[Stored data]
-------------------------
-- ==== Sys2Proof/Machine/RunControl.lean ====
section
/-! DEFINITION. Run control: what a halted core shows and takes, its release, quarantine, and the end of a debug session (R410 to R417). -/

namespace Sys2Proof.Machine

/-! ## The state view (R413, log entry 37) -/

/-- Core and resident store that VX_CORESEL selects; a pair answers through its lead core. -/
def State.selCore (s : State) : Nat :=
  let n := getF s .vxCoresel 63 58
  let i := getF s .vxCoresel 57 54
  16 * n + (if s.paired n then i / 2 * 2 else i)

def State.selStore (s : State) : Nat := getF s .vxCoresel 53 50

/-- The context as PARK would leave it: every ring slot in memory. -/
def Ctx.parkedView (x : Ctx) : Ctx :=
  { x.settle with
    ring := []
    sp := x.sp + BitVec.ofNat 56 (8 * x.ring.length)
    st := if x.st = .free then .free else .parked }

/-- A word of the TSB that the context's TSBP names; open where TSBP names none. -/
def State.tsbWord (s : State) (k : Nat) (x : Ctx) (i : Nat) : Word :=
  match tsbAddr k x.tsbp with
  | some a => s.word (a + i)
  | none => s.free

/-- The word at state index `i` of a store: a field of Table 11.1 as parked, a ring slot from the oldest, or a return-stack entry. -/
def State.stView (s : State) (k r i : Nat) : Word :=
  let x := s.ctx k r
  let z := x.parkedView
  let c := s.core k
  if i < 0x70 then (if 0x10 ≤ i ∧ i < 0x28 then s.tsbWord k x i else (z.latch r 0 0 0 s.free).getD (i / 8) 0)
  else if i < 0x80 then z.etsb.words.getD ((i - 0x70) / 8) 0
  else if i < 0x100 then (z.seg ((i - 0x80) / 16)).words.getD (i / 8 % 2) 0
  else if i < 0x180 then (if c.fpOwn = some r then tget 0 c.fpr ((i - 0x100) / 8) else s.tsbWord k x i)
  else if i = 0x180 then 0
  else if i < 0x200 then (if x.mprog = 0 then s.tsbWord k x i else x.mbuf.getD ((i - 0x188) / 8) 0)
  else if i < 0x400 then
    match x.ring.reverse[(i - 0x200) / 8]? with
    | some (.val w) => w
    | some (.poison _) => s.free
    | _ => 0
  else match x.rstack.reverse[(i - 0x400) / 8]? with
    | some e => place 55 0 e.1.toNat
    | none => 0

/-- The index names a ring slot that is pending, so that PEND is set. -/
def State.stPending (s : State) (k r i : Nat) : Bool :=
  decide (0x200 ≤ i ∧ i < 0x400) && (match (s.ctx k r).ring.reverse[(i - 0x200) / 8]? with | some (.tag _) => true | _ => false)

/-- Replace one word of a capability; its tag clears, as for any data write. -/
def Cap.putWord (c : Cap) (hi : Bool) (w : Word) : Cap :=
  capOfWords (if hi then c.words.getD 0 0 else w) (if hi then w else c.words.getD 1 0) false

/-- A written CCW: every field, whatever its access code; the state written as RUNNING becomes READY, and LOADING, PARKED and WAITING
leave the state as it is. -/
def Ctx.debugCcw (x : Ctx) (w : Word) : Ctx :=
  let y := { x.writeCcw w true with ctx := BitVec.ofNat 20 (fld w 19 0) }
  match fld w 61 59 with
  | 0 => {}
  | 1 => { y with st := .ready, wait := none }
  | 2 => { y with st := .ready, wait := none }
  | 4 => { y with st := .sleeping, wait := none }
  | _ => y

/-- A written RING word: O is not written, since the ring stays where it is. -/
def Ctx.debugRing (x : Ctx) (w : Word) : Ctx :=
  { x with
    wb := x.stacked + x.ring.length - fld w 57 52
    rstack := x.rstack.take (fld w 51 46)
    rsFloor := fld w 45 40
    mprog := BitVec.ofNat 16 (fld w 15 0) }

/-- Write a word of the TSB that TSBP names. -/
def State.putTsbWord (s : State) (k : Nat) (x : Ctx) (i : Nat) (w : Word) : State :=
  match tsbAddr k x.tsbp with
  | some a => s.storeWords (a + i) [w]
  | none => s

/-- Apply one debugger write at state index `i` (R413). -/
def State.stApply (s : State) (k r i : Nat) (w : Word) : State :=
  let x := s.ctx k r
  let put := fun (y : Ctx) => s.setCtx k r y
  if i = 0 then put (x.debugCcw w)
  else if i = 0x08 then put { x with pc := BitVec.ofNat 56 (fld w 55 0) }
  else if i < 0x28 then s.putTsbWord k x i w
  else if i = 0x28 then put { x with asr := w &&& 0x37F }
  else if i = 0x30 then put { x with pkeys := w &&& 0x7777777777777777 }
  else if i = 0x38 then put { x with xlat := w &&& 0xCFFFFFFF00000000 }
  else if i = 0x40 then put { x with s1root := w &&& 0x7FFFFFFFFF000 }
  else if i = 0x48 then put { x with s2root := w &&& 0x7FFFFFFFFF000 }
  else if i = 0x50 then put { x with mph := w }
  else if i = 0x58 then put { x with mpl := w }
  else if i = 0x60 then put (x.debugRing w)
  else if i = 0x68 then put { x with sp := BitVec.ofNat 56 (fld w 55 0) - BitVec.ofNat 56 (8 * x.ring.length) }
  else if i < 0x80 then put { x with etsb := x.etsb.putWord (i / 8 % 2 == 1) w }
  else if i < 0x100 then put (x.setSeg ((i - 0x80) / 16) ((x.seg ((i - 0x80) / 16)).putWord (i / 8 % 2 == 1) w))
  else if i < 0x180 then
    (if (s.core k).fpOwn = some r then s.modCore k (fun c => { c with fpr := tset 0 c.fpr ((i - 0x100) / 8) w }) else s.putTsbWord k x i w)
  else if i = 0x180 then s
  else if i < 0x200 then (if x.mprog = 0 then s.putTsbWord k x i w else put { x with mbuf := x.mbuf.set ((i - 0x188) / 8) w })
  else if i < 0x400 then put { x with ring := (x.ring.reverse.set ((i - 0x200) / 8) (.val w)).reverse }
  else put { x with rstack := (x.rstack.reverse.mapIdx (fun j e => if j = (i - 0x400) / 8 then ((w.setWidth 56 : BitVec 56), e.2) else e)).reverse }

/-! ## Release (R414, R417) -/

/-- The context that a trace packet of a halt or a release names. -/
def State.traceCtx (s : State) (k : Nat) : BitVec 20 :=
  match (s.core k).run with
  | some r => (s.ctx k r).ctx
  | none => 0

/-- A packet of KIND HALT (1) or RUN (2), in the core's order with its stimulus packets (R420, log entry 38). -/
def State.traceKind (s : State) (k kind : Nat) : State :=
  if getB s .vxTrcfg 63 then s.stimulus k 0 kind (s.traceCtx k) 0 else s

/-- Debugger writes take effect at release. -/
def State.applyWrites (s : State) (k : Nat) : State :=
  let s := foldS (s.vexek.stWrites.filter (fun w => w.1 == k)) (fun s w => s.stApply k w.2.1 w.2.2.1 w.2.2.2) s
  s.modVexek (fun v => { v with stWrites := v.stWrites.filter (fun w => w.1 != k) })

/-- The core resumes issue: its watchdog counts from at least 4,096 ic, and its EVTMR compare is evaluated again (R417, Table 17.6). -/
def State.releaseCore (s : State) (k : Nat) : State :=
  if (s.core k).halted then
    let s := s.applyWrites k
    let s := s.modCore k (fun c => { c with halted := false, haltReq := false, step := false })
    ((s.wdogResume k 4096).sampleTmr k).traceKind k 2
  else if (s.core k).haltReq || (s.core k).step then (s.modCore k (fun c => { c with haltReq := false, step := false })).wdogResume k 4096
  else s

/-! ## Quarantine (R416) -/

/-- Empty every store of a core, as FREE does. -/
def State.emptyStores (s : State) (k : Nat) : State :=
  let s := { s with ctxs := dropKeys s.ctxs (16 * k) (16 * k + 16) }
  let s := s.modCore k (fun c => { c with run := none, seg := none, fpOwn := none, fpr := [], fpPend := [], fpPoison := [] })
  s.noteIdle k

/-- Clear the quarantine of a slot: its stores are freed, writes that the debugger has not released go with them, its halt is released,
STEWARD is raised. -/
def State.clearQuarantine (s : State) (n i : Nat) : State :=
  let k := 16 * n + i
  let s := s.modVexek (fun v => { v with quar := v.quar.filter (· ≠ (n, i)), stWrites := v.stWrites.filter (fun w => w.1 != k) })
  ((s.emptyStores k).releaseCore k).raiseSteward n

/-- A quarantine that is still draining ends: the holds are released, but for those of a pairing hand-over. -/
def State.dropDraining (s : State) : State :=
  match s.vexek.draining with
  | some (n, i, _) => (if (s.shelf n).handover.isSome then s else s.freeHolds (16 * n + i)).modVexek (fun v => { v with
      draining := none
      quar := v.quar.filter (· ≠ (n, i)) })
  | none => s

/-! ## Sessions (R409, R410) -/

/-- The log engine's record of a session event: 1 open, 2 close, 3 failure, 4 lock (log entry 21). -/
def State.logSession (s : State) (what : Nat) : State := s.log 3 0 0 0 (BitVec.ofNat 64 what)

/-- The session ends: halts and quarantines are released, WDLOGONLY clears; the trace configuration is kept (R410). -/
def State.endSession (s : State) : State :=
  if s.vexek.level = 0 then s
  else
    let s := s.dropDraining
    let s := foldS s.vexek.quar (fun s q => s.clearQuarantine q.1 q.2) s
    let s := foldS s.cores (fun s c => s.releaseCore c.1) s
    let s := s.modVexek (fun v => { v with level := 0, shelves := 0, chal := false, eph := none, wdLogOnly := false, stWrites := [], pendingRead := none, readData := none })
    s.logSession 2

end Sys2Proof.Machine
end

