def effSensorSample (rs : List SensorReading) (s : State) : State :=
  if s.power.block = .unpowered ∨ s.power.block = .poweredDown then s
  else
    let due := s.conesDue && rs.any (fun r => isCone r.sensor)
    let t := (foldS (sampledSensors due) (fun s i => s.sampleSensor rs i) s).wsrc 20 EvSrc.pulse
    if due then t.conesRead else t

/-- SENSOR_SAMPLE (R366): every sensor but the cones; the cones only where the firmware has asked for them, every 10 s, and it then re-plans the
margins (R385). -/
def execSensorSample (readings : List SensorReading) (s : State) : Host.Outcome State Fault Refusal := .next (effSensorSample readings s)

/-! ## Firmware log records and violations (R367, R380) -/

/-- A write of WD_LOGWw: w 3 commits. SRC, UNIT, SEV and CODE are the bits of word 0, DATA is word 3 (log entry 41). -/
def State.writeLogw (s : State) (w : Nat) (v : Word) : State :=
  let s := s.modWarden (fun x => { x with logW := tset 0 x.logW w v })
  if w = 3 then
    let w0 := tget 0 s.warden.logW 0
    s.log (fld w0 63 56) (fld w0 55 44) (fld w0 43 42) (fld w0 63 48) v
  else s

/-- LOG_RECORD_COMMIT (R367). -/
def execLogRecordCommit (who : Party) (v : Word) (s : State) : Host.Outcome State Fault Refusal :=
  .next (s.gateWrite who (.wdLogw 3) v (fun s => s.writeLogw 3 v))

/-- WD_VIOL_WRITE (R380). -/
def execWdViolWrite (who : Party) (v : Word) (s : State) : Host.Outcome State Fault Refusal :=
  .next (s.gateWrite who .wdViol v (fun s => wrReg s .wdViol 0))

/-! ## Life cycle (R375, R376) -/

/-- The transitions of Table 15.11. -/
def State.lcAllowed (s : State) (t : BitVec 2) : Bool :=
  let c := s.fuses.lc
  (c == 0 && t == 1) || (c == 1 && t == 2) || (c == 2 && t == 1 && decide (s.fuses.returns.toNat < 15)) || (c != 3 && t == 3)

/-- A write of WD_LCREQ: the transition follows the wipe, so that a second request meanwhile is rejected. -/
def State.writeLcreq (s : State) (who : Party) (v : Word) : State :=
  if who ≠ .warden then s.violate who true 0x3808010
  else if bitAt v 63 then
    let t : BitVec 2 := BitVec.ofNat 2 (fld v 1 0)
    if s.lcAllowed t && s.warden.shadowLc.isNone then
      ((s.modWarden (fun w => { w with shadowLc := some t })).startWipe 2).wipeEnds
    else setB s .wdStat 61 true
  else s

def effWdLcreq (who : Party) (v : Word) (s : State) : State := s.gateWrite who .wdLcreq v (fun s => s.writeLcreq who v)

/-- WD_LCREQ (R375, R376). -/
def execWdLcreq (who : Party) (v : Word) (s : State) : Host.Outcome State Fault Refusal := .next (effWdLcreq who v s)

/-! ## SH_RTVEC (R372) -/

/-- A write of SH_RTVEC by the warden is a write of NEW, whose half holds the runtime image in use: DRAINED in it applies to the half that was NEW before (Table 15.12). One by another
party sets DRAINED. -/
def State.writeRtvec (s : State) (who : Party) (n : Nat) (v : Word) : State :=
  let new := getB s (.shRtvec n) 61
  if who = .warden then
    let s := if bitAt v 63 then setB s (.shRtvec n) 62 new else s
    let s := setB (s.plainWrite (.shRtvec n) v) (.shRtvec n) 63 false
    let s := setF s (.shRtvec n) 31 16 (getF s (.shRtvec n) 31 16 + 1)
    let half := getF s (.shRtvec n) 61 61
    let s := if half = getF s (.shRtvec n) 62 62 then s
      else s.modShelf n (fun h => { h with rtEntry := tset 0 h.rtEntry half (s.warden.rtImage s.warden.rtSlot).entry })
    foldS (s.shelfKeys n) (fun s k => s.modCore k (fun c => { c with icache := [] })) s
  else if bitAt v 63 then setB (setB s (.shRtvec n) 63 true) (.shRtvec n) 62 new
  else s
-------------------------
Look above for the line with "else if i < 0x80 then z.etsb.words.getD" and the line with "def Ctx.debugCcw (x"; transcribe both and all lines in between, exactly, and nothing else.

§ Answer to this task:
  else if i < 0x80 then z.etsb.words.getD ((i - 0x70) / 8) 0
  else if i < 0x100 then (z.seg ((i - 0x80) / 16)).words.getD (i / 8 % 2) 0
  else if i < 0x180 then (if c.fpOwn = some r then tget 0 c.fpr ((i - 0x100) / 8) else s.tsbWord k x i)
  else if i = 0x180 then 0
  else if i < 0x200 then (if x.mprog = 0 then s.tsbWord k x i else x.mbuf.getD ((i - 0x188) / 8) 0)
  else if i < 0x400 then
    match x.ring.reverse[(i - 0x200) / 8]? with
    | some (.val w) => w
    | some (.poison _) => s.free
    | _ => 0
  else match x.rstack.reverse[(i - 0x400) / 8]? with
    | some e => place 55 0 e.1.toNat
    | none => 0

/-- The index names a ring slot that is pending, so that PEND is set. -/
def State.stPending (s : State) (k r i : Nat) : Bool :=
  decide (0x200 ≤ i ∧ i < 0x400) && (match (s.ctx k r).ring.reverse[(i - 0x200) / 8]? with | some (.tag _) => true | _ => false)

/-- Replace one word of a capability; its tag clears, as for any data write. -/
def Cap.putWord (c : Cap) (hi : Bool) (w : Word) : Cap :=
  capOfWords (if hi then c.words.getD 0 0 else w) (if hi then w else c.words.getD 1 0) false

/-- A written CCW: every field, whatever its access code; the state written as RUNNING becomes READY, and LOADING, PARKED and WAITING
leave the state as it is. -/
def Ctx.debugCcw (x : Ctx) (w : Word) : Ctx :=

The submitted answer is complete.